The linktest is used to detect specification error. The idea is that if a model is properly specified, one should not be able to find any additional predictors that are statistically significant except by chance. Here, one looks at the _hatsq result. If its p-value is less than .05, then this suggest our model is incorrectly specified. If it is greater than .05, then it is well specified.
- . linktest
Hosmer and Lemshow Goodness of Fit Test -- The idea of this test is that the predicted frequency and observed frequency should match closely, and that the more closely they match, the better the fit. Since the test relies on the creation of a contingency table (behind the scenes), we often combine the patterns formed by the IVs into 10 groups and form a contingency table of 2 by 10. Note: if you have a smaller sample, you might opt to use fewer groupings (e.g., 4). Note: with this test, a higher p-value indicates a better fit (e.g., a p-value of .33 indicates a model that fits the data well). A p-value <.05 indicates that the model fit is poor.
- . estat gof, group(10) table
The ROC curve -- is an evaluative tool relating to how well the model fits the data. It returns a graph and a "c-statistic" (below the graph) which is a summary measure of how well your model discriminates between cases (1) and non-cases (0). A model with good discrimination ability (good fit) will show a curve that goes closer to the top left hand corner of the plot, whereas a model with no discrimination ability has a ROC curve close to the 45 degree line. Thus, the area under the curve ranges from 1 (perfect discrimination) to 0.5 (no discrimination ability). The c-statistic (concordance) of 0.5 would show that your model does no better than random chance at accurately predicting when a case is 1 versus 0. A c-statistic above 0.5 shows the degree to which your model does better than random chance.
- . lroc
What to do about a poorly specified model -- you have options.
- Determine whether one or more IVs have been left out of the model. Don't go fishing. Variable inclusion should always be driven by theory and an understanding of the literature.
- Assess whether any of your IVs don’t belong in the model.
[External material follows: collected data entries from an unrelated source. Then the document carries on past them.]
-- ==== Sys2Proof/Laws/FramePair.lean ====
section
/-!
SUPPORT. Laws/FramePair.lean: the footprint of every function of Machine/Pair.lean, and that it writes nothing outside it.
-/
namespace Sys2Proof.Machine

set_option linter.all false

variable {m : Nat} {s0 s : State}

def State.bridgeIdle_foot : Nat := 0x80000080
theorem State.bridgeIdle_frame (hm : Sub State.bridgeIdle_foot m) (h : Frame m s0 s) :
    Frame m s0 (State.bridgeIdle s) := by
  have s_State_bridgeSend : Sub State.bridgeSend_foot m := hm.of (by decide)
  unfold State.bridgeIdle
  repeat' first
    | with_reducible assumption
    | with_reducible refine Frame.ite ?_ ?_
    | with_reducible refine State.bridgeSend_frame s_State_bridgeSend ?_ _ _
    | split

def State.applyIdx_foot : Nat := 0xa0000000
theorem State.applyIdx_frame (hm : Sub State.applyIdx_foot m) (h : Frame m s0 s) :
    ∀ a1 a2, Frame m s0 (State.applyIdx s a1 a2) := by
  intro a1 a2
  have s_State_setPar : Sub State.setPar_foot m := hm.of (by decide)
  have s_State_setRing : Sub State.setRing_foot m := hm.of (by decide)
  unfold State.applyIdx
  repeat' first
    | with_reducible assumption
    | (extract_lets -underBinder +onlyGivenNames x; have u : True := (by clear_value x; guard_hyp x :ₛ State; trivial); clear u; refine Frame.cut (m := m) (s0 := s0) (t := x) ?_ ?_; (on_goal 1 => subst x); (on_goal 2 => (intro hx; clear_value x)))
    | (extract_lets -underBinder +onlyGivenNames n; first | clear_value n | subst n)
    | with_reducible refine Frame.ite ?_ ?_
    | with_reducible refine State.setPar_frame s_State_setPar ?_ _
    | with_reducible refine State.setRing_frame s_State_setRing ?_ _ _
    | with_reducible refine Frame.foldl ?_ (fun s x hs => ?_)
    | split

def State.applyEntry_foot : Nat := 0x300f800000000000000000000000000000000020000000
theorem State.applyEntry_frame (hm : Sub State.applyEntry_foot m) (h : Frame m s0 s) :
    ∀ a1 a2, Frame m s0 (State.applyEntry s a1 a2) := by
  intro a1 a2
  have s_State_setRState : Sub State.setRState_foot m := hm.of (by decide)
  have s_State_setRing : Sub State.setRing_foot m := hm.of (by decide)
  have k_HIF_SCPL_base : Has m HIF_SCPL_base := hm.has 5 9 rfl (by decide)
  have k_HIF_SCTL_en : Has m HIF_SCTL_en := hm.has 5 6 rfl (by decide)
  have k_HIF_SCTL_size : Has m HIF_SCTL_size := hm.has 5 7 rfl (by decide)
  have k_HIF_SDESC_base : Has m HIF_SDESC_base := hm.has 5 8 rfl (by decide)
  have k_HIF_SNOTIFY_addr : Has m HIF_SNOTIFY_addr := hm.has 5 10 rfl (by decide)
  have c_hif : m.testBit 29 = true := hm.bit 29 (by decide)
  unfold State.applyEntry
  repeat' first
    | with_reducible assumption
    | (extract_lets -underBinder +onlyGivenNames x; have u : True := (by clear_value x; guard_hyp x :ₛ State; trivial); clear u; refine Frame.cut (m := m) (s0 := s0) (t := x) ?_ ?_; (on_goal 1 => subst x); (on_goal 2 => (intro hx; clear_value x)))
    | (extract_lets -underBinder +onlyGivenNames n; first | clear_value n | subst n)
    | with_reducible refine Frame.ite ?_ ?_
    | with_reducible refine wr_frame (by with_reducible assumption) ?_ _ _
    | with_reducible refine State.setRState_frame s_State_setRState ?_ _ _
    | with_reducible refine State.setRing_frame s_State_setRing ?_ _ _
    | with_reducible exact Frame.set_hif c_hif (by with_reducible assumption)
    | split

def State.applyJob_foot : Nat := 0x88000080
theorem State.applyJob_frame (hm : Sub State.applyJob_foot m) (h : Frame m s0 s) :
    ∀ a1 a2, Frame m s0 (State.applyJob s a1 a2) := by
  intro a1 a2
  have s_State_setJob : Sub State.setJob_foot m := hm.of (by decide)
  unfold State.applyJob
  repeat' first
    | with_reducible assumption
    | (extract_lets -underBinder +onlyGivenNames x; have u : True := (by clear_value x; guard_hyp x :ₛ State; trivial); clear u; refine Frame.cut (m := m) (s0 := s0) (t := x) ?_ ?_; (on_goal 1 => subst x); (on_goal 2 => (intro hx; clear_value x)))
    | (extract_lets -underBinder +onlyGivenNames n; first | clear_value n | subst n)
    | with_reducible refine Frame.ite ?_ ?_
    | with_reducible refine State.setJob_frame s_State_setJob ?_ _ _

def State.applyMgt_foot : Nat := 0x38000ffffffd0000000000000000000000000000000000000000000000000000000000000000000000000000000000000000000000000000000000000000000000000000000000000000000000004008000000
theorem State.applyMgt_frame (hm : Sub State.applyMgt_foot m) (h : Frame m s0 s) :
    ∀ a1, Frame m s0 (State.applyMgt s a1) := by
  intro a1
  have s_State_showOfs : Sub State.showOfs_foot m := hm.of (by decide)
  have s_State_setMgt : Sub State.setMgt_foot m := hm.of (by decide)
  have k_MGT_BUD_bud : Has m MGT_BUD_bud := hm.has 21 25 rfl (by decide)
  have k_MGT_CTL_en : Has m MGT_CTL_en := hm.has 21 1 rfl (by decide)
  have k_MGT_EPOCH : Has m MGT_EPOCH := hm.has 21 26 rfl (by decide)
  have k_MGT_STAT_bound : Has m MGT_STAT_bound := hm.has 21 5 rfl (by decide)
  have k_MGT_STAT_missed : Has m MGT_STAT_missed := hm.has 21 7 rfl (by decide)
  have k_MGT_STAT_ready : Has m MGT_STAT_ready := hm.has 21 6 rfl (by decide)
  have k_MGT_STAT_role : Has m MGT_STAT_role := hm.has 21 4 rfl (by decide)
  have k_MGT_STAT_state : Has m MGT_STAT_state := hm.has 21 3 rfl (by decide)
  have k_MGT_STAT_term : Has m MGT_STAT_term := hm.has 21 8 rfl (by decide)
  have c_acc : m.testBit 27 = true := hm.bit 27 (by decide)
  have kq : ∀ f ∈ mgtFlds, Has m f := by
    intro f hf
    simp only [mgtFlds, List.mem_cons, List.not_mem_nil, or_false] at hf
    rcases hf with e | e | e | e | e | e | e | e | e | e | e | e | e | e | e | e | e | e | e | e <;> subst e
    · exact hm.has 21 1 rfl (by decide)
    · exact hm.has 21 9 rfl (by decide)
    · exact hm.has 21 10 rfl (by decide)
    · exact hm.has 21 11 rfl (by decide)
    · exact hm.has 21 12 rfl (by decide)
    · exact hm.has 21 13 rfl (by decide)
    · exact hm.has 21 14 rfl (by decide)
    · exact hm.has 21 15 rfl (by decide)
    · exact hm.has 21 16 rfl (by decide)
    · exact hm.has 21 17 rfl (by decide)
    · exact hm.has 21 18 rfl (by decide)
    · exact hm.has 21 19 rfl (by decide)
    · exact hm.has 21 20 rfl (by decide)
    · exact hm.has 21 21 rfl (by decide)
    · exact hm.has 21 22 rfl (by decide)
    · exact hm.has 21 23 rfl (by decide)
    · exact hm.has 21 24 rfl (by decide)
    · exact hm.has 21 44 rfl (by decide)
    · exact hm.has 21 45 rfl (by decide)
    · exact hm.has 21 46 rfl (by decide)
  have kd : ∀ k, Has m (mgtFlds.getD k MGT_CTL_en) := fun k => by
    rw [List.getD_eq_getElem?_getD]
    cases e : mgtFlds[k]? with
    | none => exact k_MGT_CTL_en
    | some f => exact kq f (List.mem_of_getElem? e)
  unfold State.applyMgt
  repeat' first
    | with_reducible assumption
    | (extract_lets -underBinder +onlyGivenNames x; have u : True := (by clear_value x; guard_hyp x :ₛ State; trivial); clear u; refine Frame.cut (m := m) (s0 := s0) (t := x) ?_ ?_; (on_goal 1 => subst x); (on_goal 2 => (intro hx; clear_value x)))
    | (extract_lets -underBinder +onlyGivenNames n; first | clear_value n | subst n)
    | with_reducible refine wr_frame (kd _) ?_ _ _
    | with_reducible refine Frame.ite ?_ ?_
    | with_reducible refine wr_frame (by repeat' first | with_reducible assumption | with_reducible refine Has.ite ?_ ?_ | split) ?_ _ _
    | with_reducible refine State.showOfs_frame s_State_showOfs ?_
    | with_reducible refine State.setMgt_frame s_State_setMgt ?_ _
    | with_reducible exact Frame.set_acc c_acc (by with_reducible assumption)
    | with_reducible refine Frame.foldl ?_ (fun s x hs => ?_)
    | with_reducible refine Frame.foldTo ?_ (fun s x hs => ?_)
    | split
You can often "trim" your model of variables that appear to have little or no influence. Be careful, though, as sometimes "no effect" is an important finding to show/report.
- Don't sweat it. Acknowledge that future research is needed to better understand the phenomenon (almost always the case). In fact, many people who work with logistic regression do not stress on the fit of the model, focusing instead on the individual variable results.